Inevitably I joined the army, as did both my brothers, who saw service in Aden, Borneo, Germany, Cyprus, Northern Ireland and Gibraltar… and as my first child was born, my army husband was posted at twenty four hours notice to a sudden outbreak of warfare in Cyprus. I came out of the labour ward to find a telegram: “Gone to Cyprus”. So my daughter felt the effects of war as soon as she came into this world and didn’t meet her father until she was six months old. Later her father served in Hong Kong and Germany and Northern Ireland.

My grandchildren are the fifth generation and the first not to feel the effects of war. They‘re aware of violence – who could not be after the world-wide shock at the attacks on the World Trade Centre. But like other children of the West, they seem to see their future and their challenges differently. Unlike the children of Afghanistan, Syria, Iraq, my fortunate grandchildren have known only peace, and tucked away in the farthest corner of the globe, they have optimism. They do not see these days as stern ones, though the children in war-torn Middle East must do. They do not see the anxieties that older people agonise over, pollution, dwindling food supplies, over-population, melting ice-caps, ravaged oceans…

They see instead the solutions. One grandson, having gained a degree in philosophy, transferred his search for truth to science, and from first deciding to tackle world hunger by experimenting with growing food from the spores of mushrooms ( I’m sure I’ve hopelessly oversimplified that ) he’s now embarked on a project to discover new forms of anti-biotics, and combat disease.

The other youngsters all have a serene belief that science, and creative understanding will solve the problems that loom so large for older generations. They’re not worried! I find that’s magic. Is this because they live in this peaceful place in the Antipodes, or do all young people have this calm belief in the future?

A friend told us that she had always loudly proclaimed at home that it is selfish and self-indulgent to have a child and bring another soul into this troubled world. She told us with great joy, that her fifteen year old grandson said he didn’t agree. “Life is a gift” this wonderful boy told her. Hearing that wisdom was a gift to us oldies.

Hearing that made me feel too, we can all rest easy. Young people know where they’re going, and know what they can do. Though we hear of mayhem and misery every day, if we oldies step back from it, avoid reading the stuff that make us sad (young people don’t seem to read newspapers! ), we can remember to be as positive and imaginative as that young generation.

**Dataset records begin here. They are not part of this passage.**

-- ==== Sys2Proof/Machine/Jacquard.lean ====
section
/-! DEFINITION. Skeins, doorbells and completion queues (R106 to R117, R121) and the queue commands (R123, R124). -/

namespace Sys2Proof.Machine

def skein (s : State) (g : Nat) : Skein := tget {} s.jcq.skein g
def setSkein (g : Nat) (k : Skein) (s : State) : State :=
  { s with jcq := { s.jcq with skein := tset {} s.jcq.skein g k } }

/-- The skein a reference names: an ordinary one or a partition's admin skein. -/
def skeinOf (s : State) : SkeinRef → Skein
  | .ord g => skein s g
  | .admin p => (adminQ s p).sk

def putSkein (r : SkeinRef) (k : Skein) (s : State) : State :=
  match r with
  | .ord g => setSkein g k s
  | .admin p => setAdminQ p { adminQ s p with sk := k } s

def skeinPart (s : State) : SkeinRef → Nat
  | .ord g => itemOwner s 0 g
  | .admin p => p

/-- `IDLE` (R116): not enabled, and no fetched command outstanding. DEDUCED: one whose first entry is on its way counts, since it is
read once and fetched to its end (R107). -/
def skeinIdle (k : Skein) : Bool := !k.enable && k.outstanding == 0 && !k.fetching

/-! ## ERROR (R114) -/

/-- R114: the skein enters ERROR, with its record and event. -/
def skeinError (r : SkeinRef) (st : Status) (s : State) : State :=
  let k := skeinOf s r
  if k.error then s
  else
    let p := skeinPart s r
    let u := ownerUnit s r
    let (obj, loc) := match r with
      | .ord g => (g, toLocal s 0 p g)
      | .admin _ => (0xFFFFFF, 0xFFFFFF)
    let s := putSkein r { k with enable := false, error := true } { s with jcq := { s.jcq with skeinErrSeen := true } }
    let s := record { mkRecord s u 0x0303 with part := some p, object := obj, otype := 2, info0 := statusCode st } s
    report (.event p 0x03 st u loc 0) s

/-! ## Doorbells (R108, R109, R113) -/

def dropDoorbell (s : State) : State := { s with jcq := { s.jcq with dbDrop := satInc s.jcq.dbDrop } }
def rangeSeen (s : State) : State := { s with jcq := { s.jcq with dbRangeSeen := true } }

/-- The partition's function exists on a port: the physical function on both, a VF on its home port while VF Enable is
set and NumVFs reaches it (R329). -/
def functionExists (s : State) (p x : Nat) : Bool :=
  p == 0 || (homePort s p == x && (hport s x).vfEnable && decide (p ≤ (hport s x).numVfs))

def countVfDeny (s : State) : State := { s with lnk := { s.lnk with vfDeny := satInc s.lnk.vfDeny } }

/-- The words of BAR2 (R108). -/
inductive DoorbellWord where
  | sqTail | cqHead | ctl | asqTail | acqHead | eqHead
  deriving DecidableEq, Repr

/-- The word a naturally aligned 32-bit write reaches: pages 0 to 63 hold 16 bytes for each partition-local skein, page 64 the
words of the admin skein and the event queue; none where nothing is listed (R108). -/
def doorbellWord (d : Doorbell) : Option DoorbellWord :=
  if d.read ∨ d.size ≠ 4 ∨ d.off % 4 ≠ 0 then none
  else if d.off < 0x40000 then
    match d.off % 16 with
    | 0 => some .sqTail
    | 4 => some .cqHead
    | 8 => some .ctl
    | _ => none
  else
    match d.off - 0x40000 with
    | 0 => some .asqTail
    | 4 => some .acqHead
    | 8 => some .eqHead
    | _ => none

/-- The partition-local skein whose slot an offset of pages 0 to 63 lies in (R108). -/
def doorbellSkein (d : Doorbell) : Nat := d.off / 4096 * 256 + d.off % 4096 / 16

/-- What a doorbell word does. A write reaches the processors only while the device is ready (R431), through a port that is up and
from a function that exists (R329); an access to no listed word is ignored and counted, and a read returns 0 (R108). A write of
another word than the row's is that word's row. -/
def onDoorbell (w : DoorbellWord) (d : Doorbell) (s : State) (go : State → State) : State :=
  if !s.fw.ready || !portUsable s d.port then s
  else if !functionExists s d.part d.port then countVfDeny s
  else
    match doorbellWord d with
    | some x => if x = w then go s else s
    | none => dropDoorbell (if d.read then emit (.readData d.part 0) { s with regs := { s.regs with readData := 0 } } else s)

/-- A created skein of the partition, by its partition-local number (R109). -/
def namedSkein (part n : Nat) (s : State) (go : SkeinRef → State → State) : State :=
  match toGlobal s 0 part n with
  | some g => if (skein s g).created then go (.ord g) s else dropDoorbell s
  | none => dropDoorbell s

/-- The created skein a doorbell names (R109). -/
def onSkein (w : DoorbellWord) (d : Doorbell) (s : State) (go : SkeinRef → State → State) : State :=
  onDoorbell w d s fun s => namedSkein d.part (doorbellSkein d) s go

/-- A doorbell is applied (R495). -/
def applied (r : SkeinRef) (s : State) : State := bump (ownerUnit s r) 6 1 s

/-- R109: a new tail, unless it is the ring's size or more. -/
def setTail (r : SkeinRef) (value : Nat) (s : State) : State :=
  let k := skeinOf s r
  let t := value % 65536
  if t ≥ 2 ^ k.ring.log2 then rangeSeen s else applied r (putSkein r { k with tail := t } s)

And maybe too, to bowdlerise Churchill’s words – these are the greatest days our world has ever lived, when consciousness takes the leap into other dimensions of unity and peace. Christopher Fry wrote that: “Affairs are now soul size,” and that we are ready to:” take the longest stride of soul men ever took.”

This is what we can feel in the hearts of this generation that does not want war and dissension –  the domain of the grey tired thinking of politicians of old. Young people want peace and hope and they deserve it as they face the new challenges that baffle older people. “Young people”, as a friend once wrote in Latin, in a card to me, “are the hope and salvation of the world”. And they need all our loving support and belief in them, as they take that long stride of soul into a future we oldies cannot even imagine.

Food for threadbare gourmets
I had some dainty ham sandwiches left over from a little gathering. Rather than waste them I had them for supper. I whipped up an egg with salt and pepper and a soupcon of milk, and poured it onto a plate. I dipped the sandwiches in on both sides, and the egg mixture glued them together. Fried in a little butter, they were delicious. And no waste!

Food for thought
Close your eyes and you will see the truth,
Be still and you will move forward on the tide of the spirit,
Be gentle and you will need no strength,
Be patient and you will achieve all things,
Be humble and you will remain entire.